The murmur spread like wind across dry leaves.
"Geneva Institute?" someone breathed."No— no, not possible.""But they say even death waits for her hands to finish."
In the commentator's box, one of the voices trembled into the mic."Hold on… did I just hear Dr. Aadhya Raivarma? The woman every hospital wanted, the one the world searched across seven continents for?"His partner swallowed hard. "If that's really her… then this boy's in the safest hands alive."
Down on the grass, the medics who had been shouting orders a moment ago fell silent. Defibrillator pads hung useless. Instruments trembled in their grip.
Nishant's voice cut through the stunned silence, low and commanding. "If you really want to help," he said, eyes steady on them, "don't move."
And just like that, an entire medical unit obeyed — because for the first time, they realized who was kneeling on that field.
Reyaan, standing just a few feet away, felt something shift inside him. He'd faced storms, pressure, noise — but never this.
Never her.
The voice that had haunted him for days had finally found its face.And the sight of her — composed, furious, divine — made the ground tilt beneath him. He couldn't look away.
Aadhya was a force of nature.
Her movements were sharp, efficient, almost mechanical — compression, breath, pulse check, command. Every second, her voice steady, controlled.
"Two, three, four— switch!"
Armin slid in without a word, continuing the rhythm as she tore open the AED case, fixing pads with lightning precision.
"Clear!" she called.
The shock discharged.
Ruhaan's body jerked once. Nothing.
Again — "Clear!"
The second jolt.
A pause. The machine beeped, once… twice…

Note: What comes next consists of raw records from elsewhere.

/-! ### Memory -/

@[simp] theorem State.seeWrong_frame (s : State) (x1 : ℕ) (x2 : ℕ) (x3 : ℕ) :
    (State.seeWrong s x1 x2 x3).clk = s.clk ∧ (State.seeWrong s x1 x2 x3).tofs = s.tofs ∧
    (State.seeWrong s x1 x2 x3).dev = s.dev ∧ (State.seeWrong s x1 x2 x3).regs = s.regs ∧
    (State.seeWrong s x1 x2 x3).mgmt = s.mgmt ∧ (State.seeWrong s x1 x2 x3).seq = s.seq ∧
    (State.seeWrong s x1 x2 x3).edu = s.edu ∧ (State.seeWrong s x1 x2 x3).rta = s.rta ∧
    (State.seeWrong s x1 x2 x3).rpe = s.rpe ∧ (State.seeWrong s x1 x2 x3).stu = s.stu ∧
    (State.seeWrong s x1 x2 x3).saf = s.saf ∧ (State.seeWrong s x1 x2 x3).cap = s.cap ∧
    (State.seeWrong s x1 x2 x3).fso = s.fso ∧ (State.seeWrong s x1 x2 x3).cmp = s.cmp ∧
    (State.seeWrong s x1 x2 x3).lnk = s.lnk ∧ (State.seeWrong s x1 x2 x3).tbu = s.tbu ∧
    (State.seeWrong s x1 x2 x3).hk = s.hk ∧ (State.seeWrong s x1 x2 x3).boot = s.boot ∧
    (State.seeWrong s x1 x2 x3).out = s.out ∧ (State.seeWrong s x1 x2 x3).goodAt = s.goodAt ∧
    (State.seeWrong s x1 x2 x3).free = s.free ∧ (State.seeWrong s x1 x2 x3).pending = s.pending := by
  unfold State.seeWrong
  simp

@[simp] theorem State.leaveWrong_frame (s : State) (x1 : ℕ) (x2 : ℕ) (x3 : ℕ) :
    (State.leaveWrong s x1 x2 x3).clk = s.clk ∧ (State.leaveWrong s x1 x2 x3).tofs = s.tofs ∧
    (State.leaveWrong s x1 x2 x3).dev = s.dev ∧ (State.leaveWrong s x1 x2 x3).regs = s.regs ∧
    (State.leaveWrong s x1 x2 x3).mgmt = s.mgmt ∧ (State.leaveWrong s x1 x2 x3).seq = s.seq ∧
    (State.leaveWrong s x1 x2 x3).edu = s.edu ∧ (State.leaveWrong s x1 x2 x3).rta = s.rta ∧
    (State.leaveWrong s x1 x2 x3).rpe = s.rpe ∧ (State.leaveWrong s x1 x2 x3).stu = s.stu ∧
    (State.leaveWrong s x1 x2 x3).saf = s.saf ∧ (State.leaveWrong s x1 x2 x3).cap = s.cap ∧
    (State.leaveWrong s x1 x2 x3).fso = s.fso ∧ (State.leaveWrong s x1 x2 x3).cmp = s.cmp ∧
    (State.leaveWrong s x1 x2 x3).lnk = s.lnk ∧ (State.leaveWrong s x1 x2 x3).tbu = s.tbu ∧
    (State.leaveWrong s x1 x2 x3).hk = s.hk ∧ (State.leaveWrong s x1 x2 x3).boot = s.boot ∧
    (State.leaveWrong s x1 x2 x3).out = s.out ∧ (State.leaveWrong s x1 x2 x3).goodAt = s.goodAt ∧
    (State.leaveWrong s x1 x2 x3).free = s.free ∧ (State.leaveWrong s x1 x2 x3).pending = s.pending := by
  unfold State.leaveWrong
  simp

@[simp] theorem State.noteCe_frame (s : State) (x1 : ℕ) (x2 : ℕ) (x3 : ℕ) (x4 : Bool) (x5 : MemHit) :
    (State.noteCe s x1 x2 x3 x4 x5).clk = s.clk ∧ (State.noteCe s x1 x2 x3 x4 x5).tofs = s.tofs ∧
    (State.noteCe s x1 x2 x3 x4 x5).dev = s.dev ∧ (State.noteCe s x1 x2 x3 x4 x5).mgmt = s.mgmt ∧
    (State.noteCe s x1 x2 x3 x4 x5).seq = s.seq ∧ (State.noteCe s x1 x2 x3 x4 x5).edu = s.edu ∧
    (State.noteCe s x1 x2 x3 x4 x5).rta = s.rta ∧ (State.noteCe s x1 x2 x3 x4 x5).rpe = s.rpe ∧
    (State.noteCe s x1 x2 x3 x4 x5).stu = s.stu ∧ (State.noteCe s x1 x2 x3 x4 x5).saf = s.saf ∧
    (State.noteCe s x1 x2 x3 x4 x5).cap = s.cap ∧ (State.noteCe s x1 x2 x3 x4 x5).fso = s.fso ∧
    (State.noteCe s x1 x2 x3 x4 x5).cmp = s.cmp ∧ (State.noteCe s x1 x2 x3 x4 x5).lnk = s.lnk ∧
    (State.noteCe s x1 x2 x3 x4 x5).tbu = s.tbu ∧ (State.noteCe s x1 x2 x3 x4 x5).hk = s.hk ∧
    (State.noteCe s x1 x2 x3 x4 x5).boot = s.boot ∧ (State.noteCe s x1 x2 x3 x4 x5).out = s.out ∧
    (State.noteCe s x1 x2 x3 x4 x5).goodAt = s.goodAt ∧ (State.noteCe s x1 x2 x3 x4 x5).free = s.free ∧
    (State.noteCe s x1 x2 x3 x4 x5).pending = s.pending := by
  unfold State.noteCe
  simp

"Still flat," someone muttered.
For the first time, her jaw tightened. Her eyes — normally unreadable — flickered with something raw. She leaned down, whispering almost under her breath,
"Don't you dare, Ruhaan. Not you. Not like this."
She pressed again. One, two, three—
Then a gasp.
Barely audible at first — then stronger, desperate, alive.
His chest rose. His body convulsed,
coughing.
A collective cry tore from the field.
"He's breathing! He's breathing!"
Aadhya froze, just for a moment, as if afraid to believe it. Her eyes widened — that perfect composure cracking for the briefest heartbeat.
Ruhaan sat up slowly, chest heaving, eyes wet. "I'm back, sister."
The word cracked through the stadium like thunder.
Reyaan's mind reeled — sister?
He turned, staring at her as the world around him blurred. The roaring crowd, the flashing cameras, the chaos none of it mattered.All he could see was her, the calm after a storm, her eyes still dark with battle, her lips trembling despite her attempt to remain cold
For the first time, he saw the woman behind the legend.And something inside him, something long dormant, stirred awake.
Something inside her broke, the walls she built between logic and emotion cracking under the weight of relief.
Aadhya exhaled, the crack in her voice barely audible. "Welcome back, idiot."
The circle of her doctors laughed through tears. The commentators couldn't even speak. The crowd erupted, not with the roar of victory, but the sound of ten thousand hearts remembering how to beat again.
Reyaan didn't move until she turned her head slightly just enough for her eyes to brush his.Cold. Clear. Unreadable.
And then she looked away.
In that instant, Reyaan Rathore, the man the world called unshakeable, stood utterly still. Because now he knew one truth with unsettling clarity:
He would never forget the sight of her standing between life and death, victorious.